Her fingers stroke gently down my back. “I know, hun. I know.”
“I just…” I press my face into her shoulder, voice trembling. “Opal would’ve known what to do.”
Mom pulls back slightly, cupping my cheek with one warm, steady hand. “That might be true. But I also think you don’t give yourself enough credit.”
I blink through the tears, confused. “What do you mean?”
She smiles—a little sad, a little proud. “You were always the one getting Opal out of trouble. Homework, curfews, boys. She was the fire, but you were the anchor. The one who kept her steady.”
I shake my head, but she presses on, voice firmer now.
“I think you’re stronger than you think, Olive. And if Opal were here? She’d tell you that you already know what to do. You just have to stop being afraid to choose it.”
Her words settle deep in my chest, heavier than I expected because they ring true. And maybe the scariest thing isn’t that I don’t know what to do.
It’s that I do.
I reach for her hand, squeezing it tight. “Thank you.”
She squeezes back, eyes shining. “Anytime, baby girl.”
We sit in silence after that, facing Opal’s grave together. Grief doesn’t vanish. But for the first time in a long while, I don’t feel so alone in it.
I clear my throat, staring down at my hands before finally speaking. And once I start, it all pours out.
How it began with a reckless idea. Fake dating to keep the ranch safe, to keep up appearances, to fool everyone but us. How Lura passed, and suddenly we were sharing grief and a roof, pretending for the world while everything real between us simmered beneath the surface. How one touch turned into another. How I fell for him. Hard. Messy. Completely. How I still love him. How his father showed up with old grudges and sharp words, twisting everything, driving a wedge between us that Liam didn’t fight hard enough to stop. How I left. Not because I wanted to, but because staying meant losing myself.
Mom says nothing while I talk. Just listens, nodding occasionally, her hand resting lightly on my knee. Not once does she interrupt or offer platitude. She just holds space with the kind of grace only a mother can give.
When I finally run out of words, she takes a breath and says, “I always thought there was a spark between the two of you. I’m sorry his father ruined everything.”
I shake my head slowly, my voice quieter now. “His father might’ve been part of the reason. But if that’s all it took to breakus…” I swallow, the truth stinging. “Then maybe our foundation wasn’t strong enough to begin with.”
She looks at me gently, eyes filled with both love and the kind of understanding that comes from having lived through her own heartbreaks.
“Maybe. Or maybe the foundation was strong but unfinished. And you both stopped building when things got hard.”
That thought knocks the wind out of me a little. Because maybe she’s right. Maybe we didn’t fall apart. Maybe we just gave up too soon.
“I don’t know what to do,” I admit. “Part of me wants to run back and fight. The other part is just so damn tired.”

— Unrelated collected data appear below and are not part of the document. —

-- ==== Sys2Proof/Machine/PS2Device.lean ====
section
/-! DEFINITION. The PS2Device family: `KBD_BYTE`, `SENDCMD`, `SCANPOP` (R140 to R154). -/

namespace Sys2Proof.Machine

/-- The handler of the keyboard interrupt: one read of the data port, recorded as `kbd(b)`, and the routing of
the byte (R140, R202). -/
def kbdByteBody (s : State) : State :=
  (s.afterAnswer.record (.kbd (s.envAnswer s.par.portPs2Data))).routeByte (s.envAnswer s.par.portPs2Data)

/-- `KBD_BYTE`: `[q1]`, at any sequencer position (R140). -/
def execKbdByte (s : State) : Result := .next (s.takeEvent s.par.irqKbd kbdByteBody)

/-- `[s1]`, slot `Acked` (R141, R144): the next byte, or success; with `rearm` the slot is armed again for `T_BAT_MS` (R161). -/
def ackedAction (bytes : List Byte) (rearm : Bool) (at_ : SendPc → Position)
    (ret : Status → Word32 → State → State) (s : State) : State :=
  if s.idx = bytes.length - 1 then
    if rearm then ret .ok 0 (s.arm s.par.tBatMs) else ret .ok 0 (s.setAck .idle)
  else { s.setAck .idle with idx := s.idx + 1, retries := 0 }.goto (at_ (.write (.poll .p0)))

/-- `[s1]`, slot `Resend` (R141, R145, R148): the same byte again, or the latch with `{0xFE, opcode}`. -/
def resendAction (bytes : List Byte) (at_ : SendPc → Position)
    (ret : Status → Word32 → State → State) (s : State) : State :=
  if s.retries = s.par.maxRetries then
    ret .deviceUnresponsive (pair32 0xFE (bytes.getD 0 0))
      ((s.setAck .idle).latch .deviceUnresponsive (pair32 0xFE (bytes.getD 0 0)))
  else { s.setAck .idle with retries := s.retries + 1 }.goto (at_ (.write (.poll .p0)))

/-- `[s1]` (R141, R143): a deposited byte is examined before the deadline. `Idle` and `TimedOut` are no case of
the rule and do not occur here; the action then leaves the state as it is (log 13). -/
def awaitAction (bytes : List Byte) (rearm : Bool) (at_ : SendPc → Position)
    (ret : Status → Word32 → State → State) (s : State) : State :=
  match s.ackState with
  | .pending => if s.expired s.dl then (s.setAck .timedOut).goto (at_ .s2) else s.goto (at_ .s1)
  | .acked => ackedAction bytes rearm at_ ret s
  | .resend => resendAction bytes at_ ret s
  | .desync => (s.setAck .idle).goto (at_ .s3)
  | .idle => s
  | .timedOut => s

/-- `send_command(bytes, rearm)` (R141). `bytes` is never empty, and `IDX` is an index of it (log 13). -/
def sendCommand (bytes : List Byte) (rearm : Bool) (l : SendPc) (at_ : SendPc → Position)
    (ret : Status → Word32 → State → State) (s : State) : State :=
  match l with
  | .s0 =>
    if s.unresp then ret s.latchStatus s.latchValue s
    else { s with idx := 0, retries := 0 }.goto (at_ (.write (.poll .p0)))
  | .write l => writeToDevice (bytes.getD s.idx 0) true l (fun l => at_ (.write l))
      (fun r s => if r = .timeout then ret .timeout 0 (s.latch .timeout 0) else s.goto (at_ .s1)) s
  | .s1 => awaitAction bytes rearm at_ ret s
  | .s2 => ret .timeout 0 ((s.setAck .idle).latch .timeout 0)
  | .s3 => s.goto (at_ (.flush .f0))
  | .flush l => flush l (fun l => at_ (.flush l))
      (fun r s =>
        if r = .timeout then ret .protocolError (zext32 s.ackByte) (s.latch .timeout 0)
        else ret .protocolError (zext32 s.ackByte) s) s

/-- `SENDCMD` (R141). -/
def execSendcmd (nargs : BitVec 2) (arg1 arg0 opcode : Byte) (s : State) : Result :=
  match positionFor (.sendcmd nargs arg1 arg0 opcode) s.pos with
  | some (.sendcmd l) => .next
      (sendCommand (commandBytes nargs arg1 arg0 opcode) false l .sendcmd (fun st v s => s.respond st v) s)
  | _ => .refused .operationInProgress

/-- `[o1]` (R151). -/
def scanpopAction (s : State) : State :=
  match s.scanq with
  | [] => s.respond .empty 0
  | b :: rest => { s with scanq := rest }.respond .ok (zext32 b)

/-- `SCANPOP` (R151). -/
def execScanpop (s : State) : Result :=
  match positionFor .scanpop s.pos with
  | some .scanpop => .next (scanpopAction s)
  | _ => .refused .operationInProgress

end Sys2Proof.Machine
end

Mom squeezes my hand. “Then rest. You don’t have to decide everything today, Olive. Just don’t close the door all the way if your heart isn’t ready.”
“I don’t know what to do about all my things,” I murmur, my voice barely above a whisper. “They’re at his house. And so is my cat.”
Mom taps her finger against her leg, thinking. “Why don’t you send him a PeopleBook message?”
A surprised laugh bursts out of me, a small crack in the weight pressing down on my chest.
“I think you mean Facebook,” I say, smiling despite myself. “Maybe I’ll just text him.”
She pats my knee and rises from the bench, giving me a soft smile. “I’ll leave you and your sister to figure it out.”
When she’s gone, I sit there for a long moment, the cool breeze playing with the hem of my jacket. Finally, I pull out my phone, the device suddenly feeling heavier than it should.
I open our old text thread, and, despite everything, I can’t help but smile.
The last time we talked, we were bouncing t-shirt ideas around for the ranch's side business. Well, Liam was tossing out terrible ideas, and I was shooting them down.